Розен был осужден на 10 лет каторги, которые Николай сократил до шести. В эту ночь окружающие наблюдали совершенно иного человека – не того сдержанного, замкнутого гвардейского красавца, каким привыкли видеть на людях, на службе великого князя. Смертельно уставший от нервного напряжения страшного дня, изнуренный непрерывными допросами, он искусно и точно вел свою игру с захваченными мятежниками, меняясь от допроса к допросу.

Император был грозен и резок с Трубецким: его нужно было немедленно сломать, и Николай надеялся подавить его внезапным милосердием. Но Розена, молодого блестящего фрунтовика, он и в самом деле высоко ценил, и тот, в свою очередь, несмотря на оскорбительную царскую грубость, тоже отдавал государю должное как знатоку фрунта. Поэтому во время допроса Розена Николай демонстрировал печальную суровость.

С юным поручиком Александром Гангебловым, которого знал с его отрочества, император выбрал безошибочный тон – отеческий.

Скорее всего, бессознательно Николай Павлович в эту фантасмагорическую ночь проигрывал весь регистр своего будущего поведения с подданными, открывая для самого себя возможности своей отнюдь не примитивной натуры.

Из воспоминаний декабриста Александра Семеновича Гангеблова

Я вдруг очутился лицом к лицу с Николаем Павловичем. Он был один в комнате, в сюртуке без эполет. Я не видел его в таком простом наряде с тех пор, как в бытность камер-пажом бывал на воскресных дежурствах в его Аничковом дворце.
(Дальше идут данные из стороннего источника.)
-- ==== Sys2Proof/Laws/Issue.lean ====
section
/-! SUPPORT. Laws of issuing: a ready instruction comes to its body with only its sub-gang's wait ended, and every read
gives what it gave before. -/

namespace Sys2Proof.Machine

/-- The state in which the body of a ready instruction runs: its sub-gang waits for nothing. -/
abbrev State.woken (s : State) : State := s.modCur fun g => g.setWait s.cur.slices .none

theorem State.curG_modCur (s : State) (f : Group → Group) (h : s.groups.get? s.cur.gid ≠ none) :
    (s.modCur f).curG = f s.curG := by
  obtain ⟨g, hg⟩ := Option.ne_none_iff_exists'.mp h
  exact State.group_modGroup s f hg

theorem State.curG_woken {s : State} (h : s.groups.get? s.cur.gid ≠ none) :
    s.woken.curG = s.curG.setWait s.cur.slices .none := State.curG_modCur s _ h

theorem State.curT_woken {s : State} (h : s.groups.get? s.cur.gid ≠ none) : s.woken.curT = s.curT := by
  unfold State.curT
  rw [State.curG_woken h]
  rfl

theorem State.src_woken {s : State} (h : s.groups.get? s.cur.gid ≠ none) (hd : Hdr) (e : Expand) (x : Spec) (l : Nat) :
    s.woken.src hd e x l = s.src hd e x l := by
  unfold State.src
  rw [State.curG_woken h, State.curT_woken h]
  cases x <;> rfl

theorem State.srcP_woken {s : State} (h : s.groups.get? s.cur.gid ≠ none) (x : Spec) (l : Nat) :
    s.woken.srcP x l = s.srcP x l := by
  unfold State.srcP
  rw [State.curG_woken h]
  cases x <;> rfl

theorem State.record_woken {s : State} (h : s.groups.get? s.cur.gid ≠ none) (x : Spec) :
    s.woken.record x = s.record x := by
  unfold State.record
  rw [State.curG_woken h]
  cases x <;> rfl

theorem State.leader_woken {s : State} (h : s.groups.get? s.cur.gid ≠ none) : s.woken.leader = s.leader := by
  unfold State.leader
  rw [State.curG_woken h]
  rfl

theorem State.uniform_woken {s : State} (h : s.groups.get? s.cur.gid ≠ none) (hd : Hdr) :
    s.woken.uniform hd = s.uniform hd := by
  unfold State.uniform
  rw [State.leader_woken h, State.curG_woken h]
  rfl

theorem State.actLanes_woken {s : State} (h : s.groups.get? s.cur.gid ≠ none) (hd : Hdr) :
    s.woken.actLanes hd = s.actLanes hd := by
  unfold State.actLanes
  rw [State.curG_woken h]
  rfl

theorem State.resultLanes_woken {s : State} (h : s.groups.get? s.cur.gid ≠ none) (hd : Hdr) (d : Spec) :
    s.woken.resultLanes hd d = s.resultLanes hd d := by
  unfold State.resultLanes
  rw [State.actLanes_woken h, State.uniform_woken h, State.curG_woken h]
  cases d <;> rfl

theorem State.leaderSrc_woken {s : State} (h : s.groups.get? s.cur.gid ≠ none) (hd : Hdr) (e : Expand) (x : Spec) :
    s.woken.leaderSrc hd e x = s.leaderSrc hd e x := by
  unfold State.leaderSrc
  rw [State.leader_woken h, State.src_woken h]

theorem State.foldLanes_woken {s : State} (h : s.groups.get? s.cur.gid ≠ none) (hd : Hdr) (d : Spec) :
    s.woken.foldLanes hd d = s.foldLanes hd d := by
  unfold State.foldLanes
  rw [State.actLanes_woken h, State.uniform_woken h, State.curG_woken h]
  cases d <;> rfl

/-- No error in any source is none in those that an instruction reads. -/
theorem State.badSource_of_all {s : State} {h : Hdr} {src : List Spec} (hs : s.badSource h src true = none) (e g : Bool) :
    s.badSource h src e g = none := by
  simp only [State.badSource, State.badReg, List.find?_eq_none, List.mem_append, if_true, Bool.not_true, Bool.false_or] at hs ⊢
  intro x hx
  refine hs x (hx.imp (fun h => ?_) fun h => ?_)
  · cases g
    · simp at h
    · simpa using h
  · cases e
    · simp at h
    · simpa using h

theorem State.regPlace_woken {s : State} (h : s.groups.get? s.cur.gid ≠ none) (r : Spec) :
    s.woken.regPlace s.cur.gid r = s.regPlace s.cur.gid r := by
  have hg : s.woken.group s.cur.gid = s.curG.setWait s.cur.slices .none := State.curG_woken h
  unfold State.regPlace
  rw [hg]
  cases r <;> rfl

theorem State.badReg_woken {s : State} (h : s.groups.get? s.cur.gid ≠ none) (regs : List Spec) :
    s.woken.badReg regs = s.badReg regs := by
  have hg : s.woken.group s.cur.gid = s.curG.setWait s.cur.slices .none := State.curG_woken h
  have ho (r : Spec) : s.woken.ownCopy s.cur.gid r = s.ownCopy s.cur.gid r := by
    unfold State.ownCopy
    rw [hg]
    cases r <;> rfl
  unfold State.badReg
  exact List.find?_congr fun r _ => by
    show (!s.woken.ownCopy s.cur.gid r && s.isBad (s.woken.regPlace s.cur.gid r)) = _
    rw [ho, State.regPlace_woken h]

theorem State.badSource_woken {s : State} (h : s.groups.get? s.cur.gid ≠ none) (hd : Hdr) (src : List Spec) (e g : Bool) :
    s.woken.badSource hd src e g = s.badSource hd src e g := by
  unfold State.badSource
  rw [State.curG_woken h, State.badReg_woken h]
  rfl

/-- A ready instruction whose own checks pass comes to its body. -/
theorem issueWith_ready {pre : State → Option (Cause × W64)} {h : Hdr} {dst src : List Spec} {s : State}
    (hr : Ready h dst src s) (hp : pre s = none) (body : State → Res) (eff gd : State → Bool) :
    issueWith pre h dst src s body eff gd = .next ((body s.woken).finish h s.curPc) := by
  have hg : (dst ++ src).any s.curG.refuses = false :=
    List.any_eq_false.mpr fun r hm => by simp [hr.granted r hm]
  have hb : s.woken.badSource h src (eff s.woken) (gd s.woken) = none := by
    rw [State.badSource_woken hr.listed]
    exact State.badSource_of_all hr.sound _ _
  unfold issueWith
  simp only [hg, hp, hr.tokens, hr.board, Bool.not_true]
  simp only [Bool.false_eq_true, if_false]
  simp only [hb]

theorem issue_ready {h : Hdr} {dst src : List Spec} {s : State} (hr : Ready h dst src s) (body : State → Res)
    (eff : State → Bool) : issue h dst src s body eff = .next ((body s.woken).finish h s.curPc) :=
  issueWith_ready hr rfl body eff _

/-! ### Slices and sub-gangs -/

theorem maskOf_bit (l : List Nat) (i : Nat) (h : i < 8) : (maskOf l).getLsbD i = decide (i ∈ l) := by
  suffices H : ∀ m : BitVec 8, (l.foldl (fun m i => m ||| BitVec.ofNat 8 (2 ^ i)) m).getLsbD i
      = (m.getLsbD i || decide (i ∈ l)) by simpa [maskOf] using H 0
  induction l with
  | nil => simp
  | cons a r ih =>
    intro m
    simp only [List.foldl_cons, ih, BitVec.getLsbD_or, BitVec.getLsbD_ofNat, List.mem_cons, Nat.testBit_two_pow, h,
      decide_true, Bool.true_and]
    by_cases ha : a = i <;> by_cases hm : i ∈ r <;> simp [ha, hm, eq_comm (a := i)]

theorem mem_slicesOf (m : BitVec 8) (i : Nat) : i ∈ slicesOf m ↔ i < 8 ∧ m.getLsbD i = true := by
  simp [slicesOf, those]

theorem inside_iff (x m : BitVec 8) : x &&& ~~~ m = 0 ↔ ∀ i, x.getLsbD i = true → m.getLsbD i = true := by
  constructor
  · intro h i hi
    have := congrArg (·.getLsbD i) h
    have hlt : i < 8 := BitVec.lt_of_getLsbD hi
    simpa [hi, hlt] using this
  · intro h
    apply BitVec.eq_of_getLsbD_eq
    intro i hi
    specialize h i
    cases hx : x.getLsbD i <;> simp_all

theorem Group.slice_mapSlices (g : Group) (m : BitVec 8) (f : Nat → Slice → Slice) (i : Nat) :
    (g.mapSlices m f).slice i = if m.getLsbD i = true ∧ i < g.slices.length then f i (g.slice i) else g.slice i := by
  unfold Group.mapSlices Group.slice
  by_cases hi : i < g.slices.length
  · simp [hi]
  · simp [hi]

/-- The parts of a sub-gang hold slices of one PC, and only slices of it. -/
theorem Group.mem_splitGang {g : Group} {x y : SubGang} (h : y ∈ g.splitGang x) :
    y.wait = x.wait ∧ (∀ i, y.slices.getLsbD i = true → x.slices.getLsbD i = true)
      ∧ ∀ i j, y.slices.getLsbD i = true → y.slices.getLsbD j = true → (g.slice i).pc = (g.slice j).pc := by
  simp only [Group.splitGang, List.mem_map] at h
  obtain ⟨a, -, rfl⟩ := h
  have hb : ∀ i, (maskOf ((slicesOf x.slices).filter fun j => (g.slice j).pc == (g.slice a).pc)).getLsbD i = true →
      x.slices.getLsbD i = true ∧ (g.slice i).pc = (g.slice a).pc := by
    intro i hi
    have hlt : i < 8 := BitVec.lt_of_getLsbD hi
    rw [maskOf_bit _ _ hlt] at hi
    simpa [mem_slicesOf, hlt] using hi
  exact ⟨rfl, fun i hi => (hb i hi).1, fun i j hi hj => by rw [(hb i hi).2, (hb j hj).2]⟩

/-- Parting by PCs. -/
theorem Group.part_spec (g : Group) (m : BitVec 8) :
    (∀ x ∈ (g.part m).gangs, x.slices &&& ~~~ m = 0 → (∃ y ∈ g.gangs, y.slices &&& ~~~ m = 0 ∧ x.wait = y.wait)
      ∧ ∀ i j, x.slices.getLsbD i = true → x.slices.getLsbD j = true → (g.slice i).pc = (g.slice j).pc)
    ∧ ∀ x, x.slices &&& ~~~ m ≠ 0 → (x ∈ (g.part m).gangs ↔ x ∈ g.gangs) := by
  constructor
  · intro x hx hm
    simp only [Group.part, List.mem_flatMap] at hx
    obtain ⟨y, hy, hxy⟩ := hx
    split at hxy
    · obtain ⟨h1, -, h3⟩ := Group.mem_splitGang hxy
      exact ⟨⟨y, hy, by assumption, h1⟩, h3⟩
    · simp only [List.mem_singleton] at hxy
      subst hxy
      contradiction
  · intro x hx
    simp only [Group.part, List.mem_flatMap]
    constructor
    · rintro ⟨y, hy, hxy⟩
      split at hxy
      · obtain ⟨-, h2, -⟩ := Group.mem_splitGang hxy
        rename_i h0
        exact absurd ((inside_iff _ _).mpr fun i hi => (inside_iff _ _).mp h0 i (h2 i hi)) hx
      · simp only [List.mem_singleton] at hxy
        exact hxy ▸ hy
    · intro h
      exact ⟨x, h, by rw [if_neg hx]; exact List.mem_singleton.mpr rfl⟩

/-- Slices or PCs changed, then parted: the waits and the other sub-gangs, from a state with its sub-gang's wait ended. -/
theorem parted_of {s t : State} (_hc : t.cur = s.cur) {g : Group} (hg : t.curG = g.part s.cur.slices)
    (hw : g.gangs = (s.curG.setWait s.cur.slices .none).gangs) : Parted s t := by
  have hs : ∀ i, t.curG.slice i = g.slice i := fun i => by rw [hg]; rfl
  obtain ⟨h1, h2⟩ := Group.part_spec g s.cur.slices
  constructor
  · intro x hx hm
    rw [hg] at hx
    obtain ⟨⟨y, hy, hym, hxy⟩, h3⟩ := h1 x hx hm
    refine ⟨?_, fun i j hi hj => by rw [hs, hs]; exact h3 i j hi hj⟩
    rw [hw] at hy
    simp only [Group.setWait, List.mem_map] at hy
    obtain ⟨z, -, rfl⟩ := hy
    rw [hxy]
    split at hym <;> simp_all
  · intro x hx
    rw [hg, h2 x hx, hw]
    simp only [Group.setWait, List.mem_map]
    constructor
    · rintro ⟨z, hz, rfl⟩
      split at hx
      · simp_all
      · simp_all
    · intro h
      exact ⟨x, h, if_neg hx⟩

/-- An instruction that is done went on past itself. -/
theorem done_wentOn {s s' : State} {h : Hdr} {pc : PC} (hl : s'.groups.get? s'.cur.gid ≠ none) (hc : s'.cur = s.cur)
    (hs : s'.curG.slices = s.curG.slices) (hw : s'.curG.gangs = (s.curG.setWait s.cur.slices .none).gangs) :
    WentOn h.len.bytes s ((Res.done s').finish h pc) := by
  have hg : ((Res.done s').finish h pc).curG = (s'.curG.advance s'.cur.slices h.len.bytes).part s'.cur.slices :=
    State.curG_modCur s' _ hl
  rw [hc] at hg
  refine ⟨parted_of (by exact hc) hg hw, fun i => ?_⟩
  have hsl : ∀ i, s'.curG.slice i = s.curG.slice i := fun i => by simp [Group.slice, hs]
  rw [hg]
  show ((s'.curG.advance s.cur.slices h.len.bytes).slice i) = _
  simp only [Group.advance, Group.slice_mapSlices, hs, hsl]

end Sys2Proof.Machine
end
Он стоял, подбоченясь одной левой рукой, лицом к двери, как бы ожидая моего появления.

– Подойдите ближе ко мне, – сказал государь, – Еще ближе, – и, дав приблизиться менее чем на два шага, произнес: – Вот так.

Николай Павлович был бледен; в чертах его исхудалого лица выражалось сдерживаемое волнение. Вперив мне в глаза свой проницательный взор, он, почти ласковым голосом, начал так:

– Что вы, батюшка, наделали?.. Что вы это только наделали?.. Вы знаете, за что вы арестованы?

– Никак нет, ваше величество, не знаю… Ваше величество, мне не было даже известно о существовании общества с политическою целью; я знал, что есть общества религиозные, но ни в одно из них я не вступал.

Говоря это, я горел от стыда, так как ложью я всегда гнушался.

Тут Николай Павлович, не сводя с моих глаз пристального взора, взял меня под руку и стал водить из угла в угол залы.

– Послушайте, – начал он, понизив голос, – послушайте, вы играете в крупную игру и ставите ва-банк. Заметьте, что я не напоминаю вам о присяге, которую вы давали на верность вашему государю и вашему Отечеству; это дело вашей совести перед Богом. Но вы должны были не забывать, что вы дали под-пис-ку, что не вступите ни в какое тайное общество. Такими вещами шутить нельзя. Вы не могли не заметить, что я вас всегда отличал: вы служили при жене, и т. д и т. п.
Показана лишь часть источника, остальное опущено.